/---
theorem askFault_keptI {s t : State} (x0 : InstId) (x1 x2 : Nat) (h : KeptI x0 s t) :
    KeptI x0 s (askFault x0 x1 x2 t) := by
  unfold askFault
  try dsimp only
  repeat' first | (with_reducible first | assumption | apply modCtx_keptI) | split | dsimp only | intro _

theorem freeArrival_keptI {s t : State} (x0 : InstId) (x1 : Nat) (h : KeptI x0 s t) :
    KeptI x0 s (freeArrival x0 x1 t) := by
  unfold freeArrival
  try dsimp only
  repeat' first | (with_reducible first | assumption | apply modMir_keptI) | split | dsimp only | intro _

theorem discardRecord_keptI {s t : State} (x0 : InstId) (x1 : Completion) (h : KeptI x0 s t) :
    KeptI x0 s (discardRecord x0 x1 t) := by
  unfold discardRecord
  try dsimp only
  repeat' first | (with_reducible first | assumption | apply freeArrival_keptI) | split | dsimp only | intro _

theorem storeRecord_keptI {s t : State} (x0 : InstId) (x1 : Nat) (x2 : Completion) (h : KeptI x0 s t) :
    KeptI x0 s (storeRecord x0 x1 x2 t) := by
  unfold storeRecord
  try dsimp only
  repeat' first | (with_reducible first | assumption | apply hbmPut_keptI) | split | dsimp only | intro _

theorem postRecord_keptI {s t : State} (x0 : InstId) (x1 : Nat) (x2 : Completion) (h : KeptI x0 s t) :
    KeptI x0 s (postRecord x0 x1 x2 t) := by
  unfold postRecord
  try dsimp only
  repeat' first | (with_reducible first | assumption | apply askFault_keptI | apply discardRecord_keptI | apply journal_keptI | apply modCtx_keptI | apply ringPush_keptI | apply storeRecord_keptI) | split | dsimp only | intro _

theorem postSeqRecord_keptI {s t : State} (x0 : InstId) (x1 x2 x3 : Nat) (x4 : Bool) (h : KeptI x0 s t) :
    KeptI x0 s (postSeqRecord x0 x1 x2 x3 x4 t) := by
  unfold postSeqRecord
  try dsimp only
  repeat' first | (with_reducible first | assumption | apply modRec_keptI | apply postRecord_keptI) | split | dsimp only | intro _

theorem postReject_keptI {s t : State} (x0 : InstId) (x1 : Nat) (x2 : Request) (x3 : Nat) (h : KeptI x0 s t) :
    KeptI x0 s (postReject x0 x1 x2 x3 t) := by
  unfold postReject
  try dsimp only
  repeat' first | (with_reducible first | assumption | apply postRecord_keptI) | split | dsimp only | intro _

theorem notePlanFaults_keptI {s t : State} (x0 : InstId) (x1 x2 : Nat) (h : KeptI x0 s t) :
    KeptI x0 s (notePlanFaults x0 x1 x2 t) := by
  unfold notePlanFaults
  try dsimp only
  repeat' first | (with_reducible first | assumption | apply modAcct_keptI) | split | dsimp only | intro _

theorem rejectLeft_keptI {s t : State} (x0 : InstId) (x1 : Nat) (x2 : Request) (x3 : Nat) (h : KeptI x0 s t) :
    KeptI x0 s (rejectLeft x0 x1 x2 x3 t) := by
  unfold rejectLeft
  try dsimp only
  repeat' first | (with_reducible first | assumption | apply notePlanFaults_keptI | apply postReject_keptI | apply ringPush_keptI) | split | dsimp only | intro _

theorem mirrorOut_keptI {s t : State} (x0 : InstId) (x1 : State) (h : KeptI x0 s t) :
    KeptI x0 s (mirrorOut x0 x1 t) := by
  unfold mirrorOut
  try dsimp only
  repeat' first | (with_reducible first | assumption | apply modRel_keptI) | split | dsimp only | intro _

theorem done_keptI {s t : State} (x0 : InstId) (x1 : State) (h : KeptI x0 s t) :
    ResOk (KeptI x0 s) (done x0 x1 t) := by
  unfold done
  try dsimp only
  repeat' first | (with_reducible first | assumption | apply mirrorOut_keptI | apply ResOk.next | exact ResOk.fault _) | split | dsimp only | intro _

/-! ### Machine/Trace.lean -/

theorem setCause_keptI {s t : State} (x0 : InstId) (x1 : Nat) (h : KeptI x0 s t) :
    KeptI x0 s (setCause x0 x1 t) := by
  unfold setCause
  try dsimp only
  repeat' first | (with_reducible first | assumption | apply modStudy_keptI | apply raiseIrq_keptI) | split | dsimp only | intro _

theorem traceStore_keptI {s t : State} (x0 : InstId) (x1 : TraceRec) (h : KeptI x0 s t) :
    KeptI x0 s (traceStore x0 x1 t).1 := by
  unfold traceStore
  try dsimp only
  repeat' first | (with_reducible first | assumption | apply hbmPut_keptI | apply modStudy_keptI | apply setCause_keptI) | split | dsimp only | intro _

theorem traceGap_keptI {s t : State} (x0 : InstId) (h : KeptI x0 s t) :
    KeptI x0 s (traceGap x0 t) := by
  unfold traceGap
  try dsimp only
  repeat' first | (with_reducible first | assumption | apply modStudy_keptI | apply setCause_keptI | apply traceStore_keptI) | split | dsimp only | intro _

theorem traceDrop_keptI {s t : State} (x0 : InstId) (x1 : TraceRec) (h : KeptI x0 s t) :
    KeptI x0 s (traceDrop x0 x1 t) := by
  unfold traceDrop
  try dsimp only
  repeat' first | (with_reducible first | assumption | apply modStudy_keptI) | split | dsimp only | intro _

theorem traceWrite_keptI {s t : State} (x0 : InstId) (x1 : TraceRec) (h : KeptI x0 s t) :
    KeptI x0 s (traceWrite x0 x1 t) := by
  unfold traceWrite
  try dsimp only
  repeat' first | (with_reducible first | assumption | apply traceDrop_keptI | apply traceGap_keptI | apply traceStore_keptI) | split | dsimp only | intro _

theorem traceBurst_keptI {s t : State} (x0 : InstId) (x1 : Nat) (h : KeptI x0 s t) :
    KeptI x0 s (traceBurst x0 x1 t) := by
  unfold traceBurst
  try dsimp only
  repeat' first | (with_reducible first | assumption | apply modStudy_keptI | apply traceWrite_keptI | apply foldl_keptI) | split | dsimp only | intro _

theorem traceAdd_keptI {s t : State} (x0 : InstId) (x1 : TraceRec) (h : KeptI x0 s t) :
    KeptI x0 s (traceAdd x0 x1 t) := by
  unfold traceAdd
  try dsimp only
  repeat' first | (with_reducible first | assumption | apply modStudy_keptI | apply traceBurst_keptI | apply traceDrop_keptI) | split | dsimp only | intro _

theorem traceMark_keptI {s t : State} (x0 : InstId) (x1 x2 x3 : Nat) (h : KeptI x0 s t) :
    KeptI x0 s (traceMark x0 x1 x2 x3 t) := by
  unfold traceMark
  try dsimp only
  repeat' first | (with_reducible first | assumption | apply traceAdd_keptI) | split | dsimp only | intro _

/-! ### Machine/Pages.lean -/

theorem writeAttic_keptI {s t : State} (x0 : InstId) (x1 : Nat) (h : KeptI x0 s t) :
    KeptI x0 s (writeAttic x0 x1 t) := by
  unfold writeAttic
  try dsimp only
  repeat' first | (with_reducible first | assumption | apply hbmPut_keptI) | split | dsimp only | intro _

theorem writeChain_keptI {s t : State} (i : InstId) (x0 x1 x2 : Nat) (x3 : Bool) (x4 x5 : List Nat) (h : KeptI i s t) :
    KeptI i s (writeChain x0 x1 x2 x3 x4 x5 t) := by
  induction x4 generalizing x3 x5 t with
  | nil => (unfold writeChain; (try dsimp only); exact h)
  | cons a b ih =>
    unfold writeChain
    try dsimp only
    repeat' first | (with_reducible first | apply ih | assumption | apply hbmPut_keptI) | split | dsimp only | intro _

theorem holdBlocks_keptI {s t : State} (x0 : InstId) (x1 x2 : Nat) (h : KeptI x0 s t) :
    KeptI x0 s (holdBlocks x0 x1 x2 t) := by
  unfold holdBlocks
  try dsimp only
  repeat' first | (with_reducible first | assumption | apply modSeq_keptI) | split | dsimp only | intro _

theorem writeList_keptI {s t : State} (x0 : InstId) (x1 : Nat) (h : KeptI x0 s t) :
    KeptI x0 s (writeList x0 x1 t) := by
  unfold writeList
  try dsimp only
  repeat' first | (with_reducible first | assumption | apply modSeq_keptI | apply writeAttic_keptI | apply writeChain_keptI) | split | dsimp only | intro _

theorem clearLone_keptI {s t : State} (x0 : InstId) (x1 : Nat) (h : KeptI x0 s t) :
    KeptI x0 s (clearLone x0 x1 t) := by
  unfold clearLone
  try dsimp only
  repeat' first | (with_reducible first | assumption | apply modSeq_keptI | apply writeList_keptI) | split | dsimp only | intro _

theorem dropPage_keptI {s t : State} (x0 : InstId) (x1 : Nat) (h : KeptI x0 s t) :
    KeptI x0 s (dropPage x0 x1 t) := by
  unfold dropPage
  try dsimp only
  repeat' first | (with_reducible first | assumption | apply clearLone_keptI | apply modMir_keptI) | split | dsimp only | intro _

theorem freeAhead_keptI {s t : State} (x0 : InstId) (x1 : Nat) (x2 : AheadPage → Bool) (h : KeptI x0 s t) :
    KeptI x0 s (freeAhead x0 x1 x2 t) := by
  unfold freeAhead
  try dsimp only
  repeat' first | (with_reducible first | assumption | apply modMir_keptI | apply modSeq_keptI | apply foldl_keptI) | split | dsimp only | intro _

theorem releasePages_keptI {s t : State} (x0 : InstId) (x1 : Nat) (h : KeptI x0 s t) :
    KeptI x0 s (releasePages x0 x1 t) := by
  unfold releasePages
  try dsimp only
  repeat' first | (with_reducible first | assumption | apply dropPage_keptI | apply freeAhead_keptI | apply modSeq_keptI | apply writeList_keptI | apply foldl_keptI) | split | dsimp only | intro _

theorem markShared_keptI {s t : State} (x0 : InstId) (x1 : Nat) (h : KeptI x0 s t) :
    KeptI x0 s (markShared x0 x1 t) := by
  unfold markShared
  try dsimp only
  repeat' first | (with_reducible first | assumption | apply modSeq_keptI | apply writeList_keptI | apply foldl_keptI) | split | dsimp only | intro _

theorem takePrefix_keptI {s t : State} (x0 : InstId) (x1 : Nat) (h : KeptI x0 s t) :
    KeptI x0 s (takePrefix x0 x1 t) := by
  unfold takePrefix
  try dsimp only
  repeat' first | (with_reducible first | assumption | apply markShared_keptI | apply modPantry_keptI | apply modSeq_keptI | apply writeList_keptI | apply foldl_keptI) | split | dsimp only | intro _

theorem takeAhead_keptI {s t : State} (x0 : InstId) (x1 : Nat) (x2 : Bool) (x3 : List Nat) (h : KeptI x0 s t) :
    KeptI x0 s (takeAhead x0 x1 x2 x3 t) := by
  unfold takeAhead
  try dsimp only
  repeat' first | (with_reducible first | assumption | apply modHouse_keptI | apply modPantry_keptI | apply modSeq_keptI | apply foldl_keptI) | split | dsimp only | intro _

theorem ensureTake_keptI {s t : State} (x0 : InstId) (x1 : List EnsureReq) (h : KeptI x0 s t) :
    KeptI x0 s (ensureTake x0 x1 t) := by
  unfold ensureTake
  try dsimp only
  repeat' first | (with_reducible first | assumption | apply modHouse_keptI | apply takeAhead_keptI | apply foldl_keptI) | split | dsimp only | intro _

theorem commitAhead_keptI {s t : State} (x0 : InstId) (x1 : Nat) (x2 : AheadPage) (h : KeptI x0 s t) :
    KeptI x0 s (commitAhead x0 x1 x2 t) := by
  unfold commitAhead
  try dsimp only
  repeat' first | (with_reducible first | assumption | apply dropPage_keptI | apply modPantry_keptI | apply modSeq_keptI) | split | dsimp only | intro _

theorem sharePrefix_keptI {s t : State} (x0 : InstId) (x1 : Nat) (x2 : List Nat) (x3 : AheadPage) (h : KeptI x0 s t) :
    KeptI x0 s (sharePrefix x0 x1 x2 x3 t) := by
  unfold sharePrefix
  try dsimp only
  repeat' first | (with_reducible first | assumption | apply modHouse_keptI | apply modPantry_keptI | apply modSeq_keptI | apply foldl_keptI) | split | dsimp only | intro _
\---
- [Work required]: Find the line containing "unfold sharePrefix" in the material above. Print it and every line after it through the end, exactly and only those.

- [Answer to the problem]:
  unfold sharePrefix
  try dsimp only
  repeat' first | (with_reducible first | assumption | apply modHouse_keptI | apply modPantry_keptI | apply modSeq_keptI | apply foldl_keptI) | split | dsimp only | intro _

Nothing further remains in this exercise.